Coach Dribble turned to see Big Louie and his two henchmen behind him. “You,” said Coach Dribble as the trio walked toward him with smiles on their faces.
“I heard about your little problem,” said Big Louie to the coach. “Too bad. It looks like the Maggots are going to have Chicken McNuggets tomorrow night.”
“So what’s it to you?” replied Coach Dribble. “You said the bet was off.”
“I been thinking about that, coach,” Big Louie said with mock seriousness. “Big Louie is a man of honor. I couldn’t let you cancel out on a bet that you made in good faith. The bet is still on.”
Coach Dribble looked at Big Louie in astonishment. “You said the bet was off!”
Big Louie raised his jacket and revealed a pistol in a shoulder holster. “I said I was a man of honor and the bet is on.”
___

The filthy Tootville High School boys bathroom needed another good cleaning after some heavy use. Paper towels were strewn everywhere. Graffiti adorned the walls along with a recently hacked up load of mucous that dripped slowly down the mirror. Janitor Jim was alone with the splattered urinals, bravely cleaning up the mess at the end of another normal school day. “I don’t know which is worse,” muttered Janitor Jim to himself as he swept the floor, “cleaning up after the dogs or the kids.” He finished sweeping the debris into a pile and looked at the filthy sinks. “Why didn’t I become a brain surgeon like my mother wanted?”

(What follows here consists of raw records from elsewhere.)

-- ==== Sys2Proof/Syntax.lean ====
section
/-! DEFINITION. Sys2Proof/Syntax.lean: the commands and events of spec/opcode_table.json as data.
Rows 0 to 221 are command packets: a header `Hdr` (R65, R87) and the parameters of their command table (R68), in the
order of its Parameters column. The other rows are register writes of the host and events; each carries the instant at
which it happens, in picoseconds (log 1), and what the outside world supplies with it. -/

namespace Sys2Proof

/-- The transport and source a command packet arrives over (R54, R55, R59, R106). -/
inductive Via where
  /-- PCIe host link `link`, queue pair `pair`; the 32 bytes of the submission entry (R59). -/
  | pcie (link pair : Nat) (entry : List Nat)
  /-- UDP on ETH[0], ETH[1] (`port` 0, 1) or the management port (2), over IPv6 or IPv4, from an address and UDP port. -/
  | udp (port : Nat) (v6 : Bool) (addr uport : Nat)
  deriving DecidableEq, Repr

/-- The 16-byte apply-at block of a command packet (R87), with its two reserved fields. -/
structure AtBlk where
  key : Nat
  rsv1 : Nat
  source : Nat
  rsv2 : Nat
  value : Int
  deriving DecidableEq, Repr

/-- What a command packet carries before its parameters (R65, R87), with the instant it reaches the sequencer (R54).
MAGIC is right and OPCODE is the row's own: the row OPCODE_NOT_DEFINED takes every other packet. `rest` is header bytes 20
to 27, which are 0 in a command, and `gaps` the bytes of the parameter area as received, by offset, that are other than
its block and fields spell: bytes between fields and beyond the last, which are 0 (R68; log 69). -/
structure Hdr where
  t : Nat
  via : Via
  recvLen : Nat
  version : Nat
  flags : Nat
  session : Nat
  seq : Nat
  tag : Nat
  paramLen : Nat
  rest : Nat
  crc : Nat
  gaps : List (Nat × Nat)
  ats : Option AtBlk
  deriving DecidableEq, Repr

/-- What a port's physical lanes received around one packet (R117, R120): the levels of each lane in order, −1 and 1 at NRZ, −3 to 3 at
PAM4, from a codeword boundary with FEC on, and the bits of the message parts before the first whole block. The first block of a lane
fills its descrambler (R122). -/
structure Wire where
  skip : Nat
  lanes : List (List Int)
  deriving DecidableEq, Repr

/-- What a physical lane's receiver sees while it acquires or holds its lock (R124): n codewords correctable or not, n blocks of a header,
a marker's arrival in ps and payload as received. -/
inductive Heard where
  | codewords (ok : Bool) (n : Nat)
  | blocks (header n : Nat)
  | marker (t : Nat) (bytes : List Nat)
  deriving DecidableEq, Repr

/-- A Rathal packet as the port receives it (R129 to R131): its header fields, check words, and whether it was cut short
by a START block or touched an uncorrectable codeword. -/
structure Pkt where
  port : Nat
  stream : Nat
  fmt : Nat
  length : Nat
  index : Nat
  hcrc : Nat
  pcrc : Nat
  cut : Bool
  uncorr : Bool
  data : List Nat
  /-- Where given, the packet is what the port's receivers make of its lanes, and the fields above but the port say nothing (R120 to R129). -/
  wire : Option Wire := none
  deriving DecidableEq, Repr

/-- What a bring-up found (R149, R684): what each physical lane's receiver saw, the 16 echoes' RTT and TURN in order, the head registers
HD_MAGIC to HD_FORMATS, the receiver's temperature and coefficients, and the transmit settings that it asked of the head, TX_EQ fields
(R134, R139). -/
structure BringUp where
  heard : List (List Heard)
  echoes : List (Nat × Nat)
  head : List Nat
  temp : Int
  coefs : List (List Int)
  txEq : List (List Nat) := []
  deriving DecidableEq, Repr

/-- What a data lane's receiver counted and measured over the last second (R153, R161). -/
structure LaneQ where
  cwCorr : Nat
  cwUncorr : Nat
  symCorr : Nat
  symTotal : Nat
  hdrErr : Nat
  blocks : Nat
  snr : Nat
  eyeH : Nat
  eyeW : Nat
  temp : Int
  deriving DecidableEq, Repr

/-- A serial encoder frame (R210, R211): whether a start bit came in time, the position word, the error and warning bits
and the CRC-6 as received (BiSS-C). -/
structure SerialFrame where
  started : Bool
  word : Nat
  err : Bool
  warn : Bool
  crc : Nat
  deriving DecidableEq, Repr

/-- A PTP message received (R237) on an interface over a transport, times in ns; kinds: 0 Sync, 1 Follow_Up, 2 Delay_Req, 3 Delay_Resp,
4 Announce, 5 Pdelay_Req, 6 Pdelay_Resp, 7 Pdelay_Resp_Follow_Up. `ts` is its origin or receive timestamp, `corr` its correction, `sender`
and `req` its source and requesting port identities; an Announce names the grandmaster and its clock data. -/
structure PtpMsg where
  kind : Nat
  iface : Nat
  transport : Nat
  domain : Nat
  sender : List Nat
  req : List Nat
  seq : Nat
  twoStep : Bool
  ts : Nat
  corr : Int
  identity : List Nat
  prio1 : Nat
  cls : Nat
  accuracy : Nat
  variance : Nat
  prio2 : Nat
  steps : Nat
  utc : Int
  deriving DecidableEq, Repr


/-- What the encoder made of one CTU (R432, R444): its bits (a slice's first CTU counts the header, its last the trailing bits), QP, CTYPE, SAD and list-0 vector; H.265 leaves these to the
encoder, and the manual does not fix them (log 40). -/
structure CtuOut where
  bits : Nat
  qp : Int
  ctype : Nat
  sad : Nat
  mvx : Int
  mvy : Int
  deriving DecidableEq, Repr

/-- Poisoned DRAM data met in analysing a line (R646): the backlog line itself, the components whose feature record was
poisoned, and the tile history. -/
structure ElxPoison where
  line : Bool
  comps : List Nat
  tiles : Bool
  deriving DecidableEq, Repr

/-- What the encoder made of one slice (log 40): the bits of its NAL unit after slice_type, what it chose for each CTU, the POCs of the two reference
picture lists, whether the picture is a reference of others, the bits that the whole picture would take at QP_x, QP_x + 1 and so on (R437), and, for a picture
from host memory, the luma rows of the slice that the host's memory gave. -/
structure EncSlice where
  bits : List Bool
  ctus : List CtuOut
  l0 : List Int
  l1 : List Int
  ref : Bool
  need : List Nat
  luma : List (List Nat)
  deriving DecidableEq, Repr
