-- ==== Sys2Proof/Machine/Net.lean ====
section
/-! DEFINITION. Sys2Proof/Machine/Net.lean: the frames that PTP and the ST 2110-20 senders put on an Ethernet or management port
(R237, R239, R412): Ethernet, IPv4, IPv6 and UDP headers as their standards give them (log 214). -/

namespace Sys2Proof.Machine

/-- The `n` bytes of x, most significant first. -/
def beBytes (n : Nat) (x : Nat) : List Nat := (leBytes n x).reverse

/-- The sum of 16-bit words, most significant byte first; an odd last byte counts as the high one. -/
def sumWords : List Nat → Nat
  | a :: b :: r => a * 256 + b + sumWords r
  | [a] => a * 256
  | [] => 0

/-- The Internet checksum of a sum of words: the complement of its ones' complement sum. -/
def netCheck (n : Nat) : Nat := if n = 0 then 65535 else if n % 65535 = 0 then 0 else 65535 - n % 65535

/-- A frame on a port: destination and source address, type, payload. -/
def ethFrame (port : Nat) (dst : List Nat) (type : Nat) (body : List Nat) : List Nat :=
  dst ++ beBytes 6 (Config.macAddr port).toNat ++ beBytes 2 type ++ body

/-- The source address of a port: that of NET_CONFIG, or one that the port takes by itself where none is stored (R615). -/
def ownIp (s : State) (port : Nat) (v6 : Bool) : List Nat :=
  match tabGet s.dev.net port, v6 with
  | some c, false => beBytes 4 c.ip4
  | some c, true => (c.ip6 ++ List.replicate 16 0).take 16
  | none, false => [169, 254] ++ beBytes 2 (Config.linkLocal port).toNat
  | none, true => beBytes 16 (Config.linkLocal6 port).toNat

/-- The Ethernet address of an IP destination: mapped where it is multicast, else the neighbour's. -/
def macFor (port : Nat) (v6 : Bool) (dst : List Nat) : List Nat :=
  if v6 ∧ nth dst 0 = 255 then [0x33, 0x33] ++ dst.drop 12
  else if ! v6 ∧ 224 ≤ nth dst 0 ∧ nth dst 0 < 240 then [0x01, 0x00, 0x5E, nth dst 1 % 128] ++ dst.drop 2
  else beBytes 6 (Config.neighbour port dst).toNat

/-- A UDP datagram on a port. `ck`: 0 the checksum zero, 1 the checksum formed, 2 the checksum formed before the payload's last two
bytes, which then make it valid (R239). -/
def udpFrame (s : State) (port : Nat) (v6 : Bool) (ttl : Nat) (dst : List Nat) (sp dp ck : Nat) (payload : List Nat) : List Nat :=
  let src := ownIp s port v6
  let body := if ck = 2 then payload ++ beBytes 2 (netCheck (sumWords payload)) else payload
  let len := 8 + body.length
  let head := beBytes 2 sp ++ beBytes 2 dp ++ beBytes 2 len
  let c := netCheck (sumWords (src ++ dst ++ head) + 17 + len + if ck = 2 then 0 else sumWords body)
  let udp := head ++ beBytes 2 (if ck = 0 then 0 else if c = 0 then 65535 else c) ++ body
  let open_ : Nat → Nat := fun i => (Config.ipOpen i).toNat
  if v6 then
    let hdr := [0x60 + open_ 0 % 256 / 16, open_ 0 % 16 * 16 + open_ 1 % 16] ++ beBytes 2 (open_ 2) ++ beBytes 2 len ++ [17, ttl % 256] ++ src ++ dst
    ethFrame port (macFor port true dst) 0x86DD (hdr ++ udp)
  else
    let hdr := [0x45, open_ 0 % 256] ++ beBytes 2 (20 + len) ++ beBytes 2 (open_ 3) ++ [0x40, 0, ttl % 256, 17]
    let full := hdr ++ beBytes 2 (netCheck (sumWords (hdr ++ src ++ dst))) ++ src ++ dst
    ethFrame port (macFor port false dst) 0x0800 (full ++ udp)

end Sys2Proof.Machine
end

Outside, in the deserted hallway, the drooling, alien shapeshifter stalked menacingly toward the boys bathroom. It shoved the door open and entered. With his back to the door, Janitor Jim heard the sound of the door being flung open. He didn’t bother to turn around. “The bathroom’s closed for cleaning,” he said in a loud voice.
The alien made a low, growling sound. Janitor Jim looked over to the sinks and saw the image of the seven foot tall creature reflected in the mirror. He turned to face the approaching behemoth and flung up his arms in terror. His scream shattered the silence in the empty school hallway. Then all was still.